* _What is being asked_
Keep only the lines of the material below that contain the word "freeCount". Copy those lines.

* _Supplied entries_
@[simp] theorem serveStall_a (s : State) : (serveStall s).a = s.a := rfl
@[simp] theorem serveStall_x (s : State) : (serveStall s).x = s.x := rfl
@[simp] theorem serveStall_y (s : State) : (serveStall s).y = s.y := rfl
@[simp] theorem serveStall_sp (s : State) : (serveStall s).sp = s.sp := rfl
@[simp] theorem serveStall_pc (s : State) : (serveStall s).pc = s.pc := rfl
@[simp] theorem serveStall_p (s : State) : (serveStall s).p = s.p := rfl
@[simp] theorem serveStall_mem (s : State) : (serveStall s).mem = s.mem := rfl
@[simp] theorem serveStall_lines (s : State) : (serveStall s).lines = s.lines := rfl
@[simp] theorem serveStall_inputs (s : State) : (serveStall s).inputs = s.inputs := rfl
@[simp] theorem serveStall_nmiPending (s : State) : (serveStall s).nmiPending = s.nmiPending := rfl
@[simp] theorem serveStall_takeInt (s : State) : (serveStall s).takeInt = s.takeInt := rfl
@[simp] theorem serveStall_cycle (s : State) : (serveStall s).cycle = s.cycle + s.dmaStall := rfl
@[simp] theorem serveStall_dmaStall (s : State) : (serveStall s).dmaStall = 0 := rfl
@[simp] theorem serveStall_busLog (s : State) : (serveStall s).busLog = s.busLog := rfl
@[simp] theorem serveStall_freeCount (s : State) : (serveStall s).freeCount = s.freeCount := rfl
@[simp] theorem serveStall_cfg (s : State) : (serveStall s).cfg = s.cfg := rfl

@[simp] theorem addWithCarry_x (m : Byte) (s : State) : (addWithCarry m s).x = s.x := rfl
@[simp] theorem addWithCarry_y (m : Byte) (s : State) : (addWithCarry m s).y = s.y := rfl
@[simp] theorem addWithCarry_sp (m : Byte) (s : State) : (addWithCarry m s).sp = s.sp := rfl
@[simp] theorem addWithCarry_pc (m : Byte) (s : State) : (addWithCarry m s).pc = s.pc := rfl
@[simp] theorem addWithCarry_mem (m : Byte) (s : State) : (addWithCarry m s).mem = s.mem := rfl
@[simp] theorem addWithCarry_lines (m : Byte) (s : State) : (addWithCarry m s).lines = s.lines := rfl
@[simp] theorem addWithCarry_inputs (m : Byte) (s : State) : (addWithCarry m s).inputs = s.inputs := rfl
@[simp] theorem addWithCarry_nmiPending (m : Byte) (s : State) : (addWithCarry m s).nmiPending = s.nmiPending := rfl
@[simp] theorem addWithCarry_takeInt (m : Byte) (s : State) : (addWithCarry m s).takeInt = s.takeInt := rfl
@[simp] theorem addWithCarry_cycle (m : Byte) (s : State) : (addWithCarry m s).cycle = s.cycle := rfl
@[simp] theorem addWithCarry_dmaStall (m : Byte) (s : State) : (addWithCarry m s).dmaStall = s.dmaStall := rfl
@[simp] theorem addWithCarry_busLog (m : Byte) (s : State) : (addWithCarry m s).busLog = s.busLog := rfl
@[simp] theorem addWithCarry_freeCount (m : Byte) (s : State) : (addWithCarry m s).freeCount = s.freeCount := rfl
@[simp] theorem addWithCarry_cfg (m : Byte) (s : State) : (addWithCarry m s).cfg = s.cfg := rfl

@[simp] theorem compare_a (r m : Byte) (s : State) : (compare r m s).a = s.a := rfl
@[simp] theorem compare_x (r m : Byte) (s : State) : (compare r m s).x = s.x := rfl
@[simp] theorem compare_y (r m : Byte) (s : State) : (compare r m s).y = s.y := rfl
@[simp] theorem compare_sp (r m : Byte) (s : State) : (compare r m s).sp = s.sp := rfl
@[simp] theorem compare_pc (r m : Byte) (s : State) : (compare r m s).pc = s.pc := rfl
@[simp] theorem compare_mem (r m : Byte) (s : State) : (compare r m s).mem = s.mem := rfl
@[simp] theorem compare_lines (r m : Byte) (s : State) : (compare r m s).lines = s.lines := rfl
@[simp] theorem compare_inputs (r m : Byte) (s : State) : (compare r m s).inputs = s.inputs := rfl
@[simp] theorem compare_nmiPending (r m : Byte) (s : State) : (compare r m s).nmiPending = s.nmiPending := rfl
@[simp] theorem compare_takeInt (r m : Byte) (s : State) : (compare r m s).takeInt = s.takeInt := rfl
@[simp] theorem compare_cycle (r m : Byte) (s : State) : (compare r m s).cycle = s.cycle := rfl
@[simp] theorem compare_dmaStall (r m : Byte) (s : State) : (compare r m s).dmaStall = s.dmaStall := rfl
@[simp] theorem compare_busLog (r m : Byte) (s : State) : (compare r m s).busLog = s.busLog := rfl
@[simp] theorem compare_freeCount (r m : Byte) (s : State) : (compare r m s).freeCount = s.freeCount := rfl
@[simp] theorem compare_cfg (r m : Byte) (s : State) : (compare r m s).cfg = s.cfg := rfl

* _Response to this task_
@[simp] theorem serveStall_freeCount (s : State) : (serveStall s).freeCount = s.freeCount := rfl
@[simp] theorem addWithCarry_freeCount (m : Byte) (s : State) : (addWithCarry m s).freeCount = s.freeCount := rfl
@[simp] theorem compare_freeCount (r m : Byte) (s : State) : (compare r m s).freeCount = s.freeCount := rfl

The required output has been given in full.